**ASSIGNMENT**. Lines from the line with "16 v, rest)" to the line with "rest) else none" in the entries below, and only those, must be output exactly, with both ends included.
** Opening DATA FOR REVIEW block **
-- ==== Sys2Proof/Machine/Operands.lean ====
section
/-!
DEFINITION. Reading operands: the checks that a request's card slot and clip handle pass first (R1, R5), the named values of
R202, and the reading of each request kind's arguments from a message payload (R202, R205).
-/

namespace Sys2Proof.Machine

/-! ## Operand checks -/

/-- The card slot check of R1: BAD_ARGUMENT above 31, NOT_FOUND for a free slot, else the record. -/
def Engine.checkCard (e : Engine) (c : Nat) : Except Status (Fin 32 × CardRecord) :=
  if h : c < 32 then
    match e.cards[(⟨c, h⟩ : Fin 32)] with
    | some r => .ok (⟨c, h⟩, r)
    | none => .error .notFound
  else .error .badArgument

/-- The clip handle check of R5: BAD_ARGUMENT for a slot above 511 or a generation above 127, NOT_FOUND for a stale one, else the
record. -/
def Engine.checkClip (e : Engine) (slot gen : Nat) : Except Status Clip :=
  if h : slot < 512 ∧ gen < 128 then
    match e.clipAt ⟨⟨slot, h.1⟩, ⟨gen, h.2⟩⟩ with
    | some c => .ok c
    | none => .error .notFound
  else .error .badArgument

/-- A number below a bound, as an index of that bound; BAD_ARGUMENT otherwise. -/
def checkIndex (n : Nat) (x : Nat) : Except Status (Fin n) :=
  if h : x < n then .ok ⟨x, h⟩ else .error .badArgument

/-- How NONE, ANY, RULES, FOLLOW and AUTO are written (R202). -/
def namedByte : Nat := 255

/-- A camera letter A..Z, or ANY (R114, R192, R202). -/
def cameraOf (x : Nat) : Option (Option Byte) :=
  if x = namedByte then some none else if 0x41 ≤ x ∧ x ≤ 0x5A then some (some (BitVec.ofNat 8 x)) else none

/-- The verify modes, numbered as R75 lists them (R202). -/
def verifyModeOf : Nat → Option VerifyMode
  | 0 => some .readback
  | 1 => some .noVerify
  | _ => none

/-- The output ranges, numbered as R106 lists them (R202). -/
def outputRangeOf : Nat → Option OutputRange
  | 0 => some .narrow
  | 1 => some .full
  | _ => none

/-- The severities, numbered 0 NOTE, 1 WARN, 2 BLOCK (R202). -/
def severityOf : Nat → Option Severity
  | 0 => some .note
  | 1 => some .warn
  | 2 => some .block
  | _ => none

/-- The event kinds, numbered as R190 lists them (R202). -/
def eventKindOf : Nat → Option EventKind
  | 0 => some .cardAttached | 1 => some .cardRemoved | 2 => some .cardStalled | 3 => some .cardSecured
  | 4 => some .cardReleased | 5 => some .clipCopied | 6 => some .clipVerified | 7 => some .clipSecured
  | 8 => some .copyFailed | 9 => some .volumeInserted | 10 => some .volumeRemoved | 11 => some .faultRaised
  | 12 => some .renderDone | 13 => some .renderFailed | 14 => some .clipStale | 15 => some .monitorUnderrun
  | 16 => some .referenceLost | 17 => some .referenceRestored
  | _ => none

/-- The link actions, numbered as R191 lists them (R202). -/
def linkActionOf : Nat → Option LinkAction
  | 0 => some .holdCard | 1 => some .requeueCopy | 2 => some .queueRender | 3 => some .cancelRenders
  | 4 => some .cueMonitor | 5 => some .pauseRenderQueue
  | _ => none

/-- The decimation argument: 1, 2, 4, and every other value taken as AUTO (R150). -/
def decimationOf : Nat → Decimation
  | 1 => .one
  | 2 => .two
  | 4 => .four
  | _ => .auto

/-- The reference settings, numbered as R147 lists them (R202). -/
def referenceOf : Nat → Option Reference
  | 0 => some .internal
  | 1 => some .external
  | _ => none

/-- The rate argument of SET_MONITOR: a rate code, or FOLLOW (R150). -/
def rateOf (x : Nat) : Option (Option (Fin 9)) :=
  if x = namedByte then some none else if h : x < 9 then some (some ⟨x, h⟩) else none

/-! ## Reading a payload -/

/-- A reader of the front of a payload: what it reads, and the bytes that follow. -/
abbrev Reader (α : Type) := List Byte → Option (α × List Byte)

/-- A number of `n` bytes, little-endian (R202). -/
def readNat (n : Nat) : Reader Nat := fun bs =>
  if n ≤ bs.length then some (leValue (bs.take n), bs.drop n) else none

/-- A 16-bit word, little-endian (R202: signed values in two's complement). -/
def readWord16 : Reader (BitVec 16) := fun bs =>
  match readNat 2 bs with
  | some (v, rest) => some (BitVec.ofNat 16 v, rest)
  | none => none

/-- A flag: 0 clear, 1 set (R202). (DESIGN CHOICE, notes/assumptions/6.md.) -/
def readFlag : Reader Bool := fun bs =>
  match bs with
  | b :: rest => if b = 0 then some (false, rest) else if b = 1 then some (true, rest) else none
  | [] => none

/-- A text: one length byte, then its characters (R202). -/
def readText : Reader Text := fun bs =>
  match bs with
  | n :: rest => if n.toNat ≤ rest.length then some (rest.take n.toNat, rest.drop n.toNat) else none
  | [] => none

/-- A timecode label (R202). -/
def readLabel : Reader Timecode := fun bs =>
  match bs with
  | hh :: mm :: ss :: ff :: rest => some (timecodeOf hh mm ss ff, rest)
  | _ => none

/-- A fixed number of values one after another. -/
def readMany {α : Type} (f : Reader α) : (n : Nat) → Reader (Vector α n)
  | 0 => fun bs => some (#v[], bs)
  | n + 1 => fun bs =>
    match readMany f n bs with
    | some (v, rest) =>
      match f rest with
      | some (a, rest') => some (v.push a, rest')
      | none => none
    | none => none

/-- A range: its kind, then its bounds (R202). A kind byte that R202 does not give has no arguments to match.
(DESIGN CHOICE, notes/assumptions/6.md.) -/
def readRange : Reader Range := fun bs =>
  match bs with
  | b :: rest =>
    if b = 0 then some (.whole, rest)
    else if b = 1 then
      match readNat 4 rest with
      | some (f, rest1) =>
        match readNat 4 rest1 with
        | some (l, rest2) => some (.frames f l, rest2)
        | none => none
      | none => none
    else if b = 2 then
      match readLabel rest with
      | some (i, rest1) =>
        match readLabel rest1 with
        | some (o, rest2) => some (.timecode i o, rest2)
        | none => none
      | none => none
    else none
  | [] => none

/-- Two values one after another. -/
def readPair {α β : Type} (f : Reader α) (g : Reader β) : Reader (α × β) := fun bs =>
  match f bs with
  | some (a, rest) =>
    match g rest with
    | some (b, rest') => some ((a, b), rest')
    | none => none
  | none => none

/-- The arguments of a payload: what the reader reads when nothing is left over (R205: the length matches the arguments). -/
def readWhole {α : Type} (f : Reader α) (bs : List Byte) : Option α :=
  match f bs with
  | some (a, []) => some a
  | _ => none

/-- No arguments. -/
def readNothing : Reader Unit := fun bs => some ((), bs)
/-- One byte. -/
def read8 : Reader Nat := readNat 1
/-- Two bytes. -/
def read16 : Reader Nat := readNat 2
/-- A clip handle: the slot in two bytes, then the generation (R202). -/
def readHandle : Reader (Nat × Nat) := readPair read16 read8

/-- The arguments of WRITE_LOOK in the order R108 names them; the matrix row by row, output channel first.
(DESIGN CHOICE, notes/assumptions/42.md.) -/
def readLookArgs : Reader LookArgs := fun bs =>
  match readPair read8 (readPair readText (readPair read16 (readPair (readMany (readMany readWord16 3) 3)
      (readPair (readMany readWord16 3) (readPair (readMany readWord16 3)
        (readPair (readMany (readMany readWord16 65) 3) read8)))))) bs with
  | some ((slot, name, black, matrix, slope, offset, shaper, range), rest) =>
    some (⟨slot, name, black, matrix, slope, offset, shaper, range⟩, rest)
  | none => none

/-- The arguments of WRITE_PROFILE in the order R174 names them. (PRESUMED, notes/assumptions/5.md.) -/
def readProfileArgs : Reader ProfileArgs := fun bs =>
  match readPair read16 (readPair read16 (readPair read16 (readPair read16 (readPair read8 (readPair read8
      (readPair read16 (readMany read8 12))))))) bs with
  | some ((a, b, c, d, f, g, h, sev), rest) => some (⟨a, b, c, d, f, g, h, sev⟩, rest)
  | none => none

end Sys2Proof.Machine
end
** Closing DATA FOR REVIEW block **
**TASK ANSWER**.
  | some (v, rest) => some (BitVec.ofNat 16 v, rest)
  | none => none

/-- A flag: 0 clear, 1 set (R202). (DESIGN CHOICE, notes/assumptions/6.md.) -/
def readFlag : Reader Bool := fun bs =>
  match bs with
  | b :: rest => if b = 0 then some (false, rest) else if b = 1 then some (true, rest) else none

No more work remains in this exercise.